Esau had made himself at home among the Hittites, so much so that he had married two of their women, something strictly forbidden by God, which caused the eventual total assimilation of Esau’s ancestors into their pagan culture, religion, and moral values. Esau disregarded any desire to fulfil his godly responsibility to carry forward the promises and covenants of God, something which he despised.

Yet, none of these things bothered Isaac because he viewed his son through speckled sunglasses. Love is blind and to Isaac, Esau could do no wrong. When Isaac instructed: “Prepare me the kind of tasty food I like and bring it to me to eat, so that I may give you my blessing before I die” he did not do so because he was hungry. Rather he desired to be filled with the smell and taste he associated with Esau, his older son before he blessed him because he had become blind both physically and spiritually and consequently with all the amazing things he had experienced in his relationship with God had somehow along the way become barren. 

When Isaac and Esau realised how they had been deceived by Jacob, we read that Isaac “trembled violently” and Esau “burst out with a loud and bitter cry.” It is interesting that the Torah generally says little about people’s emotions which is why when we read how Yeshua wept by the tomb of Lazarus, it was hugely significant as the depths of His love was exposed. 

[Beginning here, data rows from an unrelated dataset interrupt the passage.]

-- ==== Sys2Proof/Machine/Kiln.lean ====
section
/-! DEFINITION. The kiln image: streams (R26-R28, R44, R45, R53), gates (R29, R411), the effect of each section (R30-R41),
zeroising (R49), removal and creation of partitions (R54, R412), the structure chains (R358), the factory image (R42). -/

namespace Sys2Proof.Machine

/-- A record of `n` bytes at place `i` of a body, after a leading record of `lead` bytes. -/
def recordAt (body : List Byte) (lead n i : Nat) : List Byte := (body.drop (lead + n * i)).take n

/-- The records taken from a body: at most `count`, and only whole ones (R411). [DEDUCED: log 25] -/
def recordsOf (body : List Byte) (lead n count : Nat) : List (List Byte) :=
  (List.range (min count ((body.length - lead) / n))).map (recordAt body lead n)

/-- Section header fields (R27). -/
def secType (h : List Byte) : Nat := field h 0 1
def secPart (h : List Byte) : Nat := field h 1 1
def secLen (h : List Byte) : Nat := field h 4 4
def secEntries (h : List Byte) : Nat := field h 8 4

/-! ## SHEET (R30, R31) -/

/-- Where the stack of a site lies in the model's sheet: at its logical tile, or, while it carries none, out of every address
range, at 64 + its number. -/
def siteHome (sites : Vector SiteSt 64) (i : Site) : Nat :=
  match (sites.get i).state, (sites.get i).tile with
  | .inService, some t =>
    if t < tileCount ∧ ((List.finRange 64).find? fun j => (sites.get j).state == .inService && (sites.get j).tile == some t) = some i
    then t else 64 + i.val
  | _, _ => 64 + i.val

/-- The moves of stacks between two tables of sites: new home and old home, by rising new home. -/
def stackMoves (old new : Vector SiteSt 64) : List (Nat × Nat) :=
  sortBy (fun a b => decide (a.1 < b.1)) ((List.finRange 64).map fun i => (siteHome new i, siteHome old i))

/-- Numbers that lie in stacks of so many of their units move with the stacks. -/
def moveStacks {α : Type} (moves : List (Nat × Nat)) (unit : Nat) (l : List α) (key : α → Nat) (put : α → Nat → α) : List α :=
  moves.flatMap fun m => (l.filter fun x => key x / unit == m.2).map fun x => put x (key x % unit + m.1 * unit)

/-- A new table of sites: stacks, poison, ash-listed segments and scratch lines stay with their sites. [DEDUCED: log 52] -/
def State.setSites (s : State) (sites : Vector SiteSt 64) : State :=
  let moves := stackMoves s.sites sites
  if moves.all fun m => m.1 == m.2 then { s with sites := sites }
  else
    { s with
      sites := sites
      sheet := moveStacks moves (stackSegs * segBytes) s.sheet (·.1) (fun c a => (a, c.2))
      poisoned := moveStacks moves (stackSegs * 32768) s.poisoned id (fun _ a => a)
      ashList := moveStacks moves stackSegs s.ashList id (fun _ a => a)
      scratch := moves.flatMap fun m => (s.scratch.filter fun x => x.1.1 == m.2).map fun x => ((m.1, x.1.2), x.2)
      sheetLines := [] }

/-- STATE of a SHEET entry; a code that R30 does not list is a free one. [DESIGN CHOICE: log 13] -/
def siteCode (code free : Nat) : SiteState :=
  match if code < 3 then code else free % 3 with
  | 0 => .inService
  | 1 => .spare
  | _ => .fenced

/-- Sites that the factory image fences: those that failed wafer test, a frame's failure among them (R13, R42). [DESIGN CHOICE: log 9] -/
def waferFenced : W64 := Config.waferFailed ||| Config.framesRetired

/-- One SHEET entry applied to a site: one that never goes into service is fenced where the entry would put it there (R31). -/
def sheetEntry (e : List Byte) (free : Nat) (x : SiteSt) : SiteSt :=
  let st := siteCode (field e 0 1) free
  if st = .inService ∧ x.barred then { x with state := .fenced, tile := none }
  else { x with state := st, tile := if st = .inService then some (field e 1 1) else none }
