/-- The first retries of a formation (R229). -/
def State.retryWaits (s : State) (p : Part) : State :=
  ((sortBy formBefore ((s.part p).reqs.filter fun x => x.2.state == .pageWait && x.2.endAs.isNone)).map (·.1)).foldl (fun s h =>
    match (s.part p).req h with
    | none => s
    | some r =>
      let (q, r', lack) := (s.part p).walk h r ((s.part p).waitLength r) s.ashList
      if lack.all (· == 0) then
        let s := s.modPart p fun _ => { q.modReq h fun _ => { r' with state := r'.waitFrom, prev := .free } with
          victims := q.victims.filter fun v => v.1 ≠ h }
        s.toReq p h { code := 0x2022, sev := 0, a := s.uptime - r.waitAt, b := r.waitFrom.code }
      else s.modPart p fun _ => q.modReq h fun _ => r') s

/-- The oldest leaf of the indexes of some models: model and node. -/
def Partition.oldestLeaf (p : Partition) (handles : List Nat) : Option (Nat × Nat) :=
  let l := handles.filterMap fun x => ((p.model x).bind (·.index)).bind fun ix =>
    (ix.oldestLeaf []).map fun n => ((match lookupA ix.nodes n with | some nd => nd.lastUse | none => 0), x, n)
  ((sortBy (fun (a b : Nat × Nat × Nat) => decide (a.1 < b.1)) l).head?).map (·.2)

/-- With INDEX_EVICT, the oldest leaves go before anything spills or yields for a waiter (R282), while it still lacks pages that no
spill in flight will free. [DEDUCED: log 46] -/
def State.evictFor (s : State) (p : Part) (h : Nat) : Nat → State
  | 0 => s
  | fuel + 1 =>
    let q := s.part p
    match q.req h with
    | none => s
    | some r =>
      let lack := (q.afterSpills.walk h r (q.waitLength r) s.ashList).2.2
      if q.indexEvict && !lack.all (· == 0) then
        match q.oldestLeaf (((q.needParts r lack).map (·.1)).eraseDups) with
        | some (handle, n) => (s.modPart p fun q => q.modModel handle fun m => m.dropNode n).evictFor p h fuel
        | none => s
      else s

/-- What the stoker does for the requests that stand in `PAGE_WAIT` (R229), once the step is chosen: spill takes only pages of
requests that are in no step being run or formed (R231). [DEDUCED: log 49] -/
def State.helpWaits (s : State) (p : Part) : State :=
  ((sortBy formBefore ((s.part p).reqs.filter fun x => x.2.state == .pageWait && x.2.endAs.isNone)).map (·.1)).foldl (fun s h =>
    let nodes := ((s.part p).models.map fun m => match m.index with | some ix => ix.nodes.length | none => 0).sum
    let s := s.evictFor p h nodes
    match (s.part p).req h with
    | none => s
    | some r =>
      let n := (s.part p).waitLength r
      if ((s.part p).walk h r n s.ashList).2.2.all (· == 0) then s else s.helpWaiter p h n) s

/-- The parts that hold a request's pages have room for their return (R277). -/
def Partition.mayReturn (p : Partition) (r : Req) : Bool :=
  p.models.all fun m => (List.range m.pool.length).all fun i =>
    match m.pool[i]? with
    | none => true
    | some pt =>
      let n := ((p.reqPages r).filter fun x => x.1 == m.handle && pagePart x.2.1 == i).length
      n == 0 || decide (100 * n + p.lowMark * pt.slots ≤ 100 * pt.freeSlots.length)

/-- `SPILLED` requests return (R277). -/
def State.returnSpilled (s : State) (p : Part) : State :=
  ((sortBy queueBefore ((s.part p).reqs.filter fun x => x.2.state == .spilled && !x.2.held && x.2.endAs.isNone)).map (·.1)).foldl (fun s h =>
    match (s.part p).req h with
    | none => s
    | some r =>
      if ((s.part p).activeCount < (s.part p).activeLimit ∨ r.prev = .parked) ∧ (s.part p).mayReturn r then
        (s.modReq p h fun r => { r with state := r.prev, prev := if r.prev = .pageWait then r.waitFrom else .free }).toReq p h
          { code := 0x1012, sev := 0, a := s.uptime - r.spilledAt, b := r.prev.code }
      else s) s

/-- Admission from the queue (R264): it ends at the first request whose reservation fails. -/
def State.admitQueue (s : State) (p : Part) : List Nat → State
  | [] => s
  | h :: rest =>
    if (s.part p).activeCount < (s.part p).activeLimit then
      match s.activate p h with
      | none => s
      | some s' =>
        let since := match (s.part p).req h with | some r => r.queuedAt | none => s.uptime
        let pages := match (s'.part p).req h with | some r => r.pageCount | none => 0
        let s := (s'.modPart p fun q => q.depart s.now).toReq p h { code := 0x1006, sev := 0, a := s.uptime - since, b := pages }
        s.admitQueue p rest
    else s

/-- Deadlines of requests in no step, at a step boundary (R272). -/
def State.checkDeadlines (s : State) (p : Part) : State :=
  if (s.part p).atBoundary then (s.part p).reqs.foldl (fun s x => s.deadline p x.1) s else s

/-- The cache formats in force (R217). -/
def Partition.setFormats (p : Partition) : Partition :=
  { p with models := p.models.map fun m => { m with narrow := m.narrowNext } }

/-- The cadence registers as they are in force from this formation on (R209). -/
def Partition.latchCadence (p : Partition) : Partition :=
  p.modStepRegs fun k => { k with
    cadCtrl := k.ctrl, cadPer := k.cadPeriod, cadBase := BitVec.ofNat 64 (k.cadBaseHi.toNat * 2 ^ 32 + k.cadBaseLo.toNat) }

/-- Reads of CONSUMED count for one formation only. -/
def Partition.forgetReads (p : Partition) : Partition :=
  { p with reqs := p.reqs.map fun x =>
      (x.1, if x.2.ringRead = .answered then { x.2 with ringRead := .none } else x.2) }

/-- A formation without a pick, and without a prompt whose next split may come to it, is none. -/
def Partition.keepFormed (p : Partition) : Partition :=
  match p.formed with
  | some f => if f.picks.isEmpty && f.cands.isEmpty then { p with formed := none } else p
  | none => p

/-- Requests with a `REQ_CLOSE` MODE 0 in force that write no record in the step that has just ended, or that a formation without a
step leaves, end with an END-only record (R271). -/
def State.endClosers (s : State) (p : Part) (wrote : List Nat) : State :=
  (s.part p).reqs.foldl (fun s x =>
    match (s.part p).req x.1 with
    | some r => if r.state.live && r.closing && r.endAs.isNone && !wrote.contains x.1 then s.endOnly p x.1 3 else s
    | none => s) s

/-- A pick of the formation stands or leaves (R194): its request still runs as it was chosen, and is ready; its late pages and its page
walk are looked at last (R233). -/
def Choice.keep (c : Choice) (p : Part) (mode : Mode) (x : Pick) : Choice :=
  match (c.s.part p).req x.req with
  | none => c
  | some r =>
    if (if x.split = 0 then r.state ≠ .decode else r.state ≠ .opened ∧ r.state ≠ .prefill) then c
    else
      let (ok, s) := c.s.ready? p x.req r
      let tree := if x.split = 0 then (s.part p).heldTree r else none
      let cost := if x.split = 0 then 1 + (s.part p).treeNodes r else x.split
      -- a prompt above the whole budget stands alone in its step (R268)
      let fits := decide (cost ≤ c.budget ∨ (s.part p).role.tokenBudget < x.split)
      if !ok || !fits then { c with s := s }
      else
        let n := if x.split = 0 then r.length + (s.part p).treeDepth r + 1 else r.length + x.split
        let (took, s) := s.takeReq p mode x.req r n { req := x.req, split := x.split, tree := tree }
        if took then { c with
          s := s, budget := c.budget - cost
          decodeReady := c.decodeReady || x.split == 0, promptReady := c.promptReady || x.split != 0 }
        else { c with s := s }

In contrast, during the incident with the binding of Isaac, there is not the slightest indication of how Abraham or Isaac felt in one of the most alarming episodes in the Bible.

So here, the depth of feeling revealed in the Torah, describing Isaac and Esau at that moment is rare and overwhelming. Both father and son had been betrayed yet were helpless to do anything about it. Isaac never reproached Esau for selling his birth-right to Jacob and Esau never blamed his father for not taking sufficient care to avoid blessing Jacob instead of himself.

The bond with our children may be deeply damaged but need ever be broken beyond repair and so too with our relationship with God. He never gives up on us His love is unconditional and unbreakable though not beyond reproach.

The phrase, “And the older shall serve the younger”  in Hebrew is: “ve-rav ya’avod zayer” which can be translated as, “The rabbi will serve the disciple.”  It relates directly to John 13 at Yeshua’s last Pesach when He washed His disciples feet: “So when He had washed their feet, taken His garments, and sat down again, He said to them, ‘Do you know what I have done to you? You call Me Teacher and Lord, and you say well, for so I am. If I then, your Lord and Teacher, (Rav) have washed your feet, you also ought to wash one another’s feet.’” v’s 12-14:

We are all commanded to wash one another’s feet even with the Esau’s of this world. And as we see this whole scene in John 13 unravel, it connects with the prophetic promises given to Rebekah.

Although it was Issac who prayed for Rebekah at a low point in her life, eventually God used her, not Isaac to pave the way to establish the ten tribes of Israel from whom would be born the Saviour of the world, through Jacob instead of Esau.

Rebekah may have had a shaky start in life, but it was she who paved the way for God’s blessing to fall upon Jacob to establish the ten tribes of Israel. No matter how many false starts we may have experienced in our lives, what matter the most is how well we finish.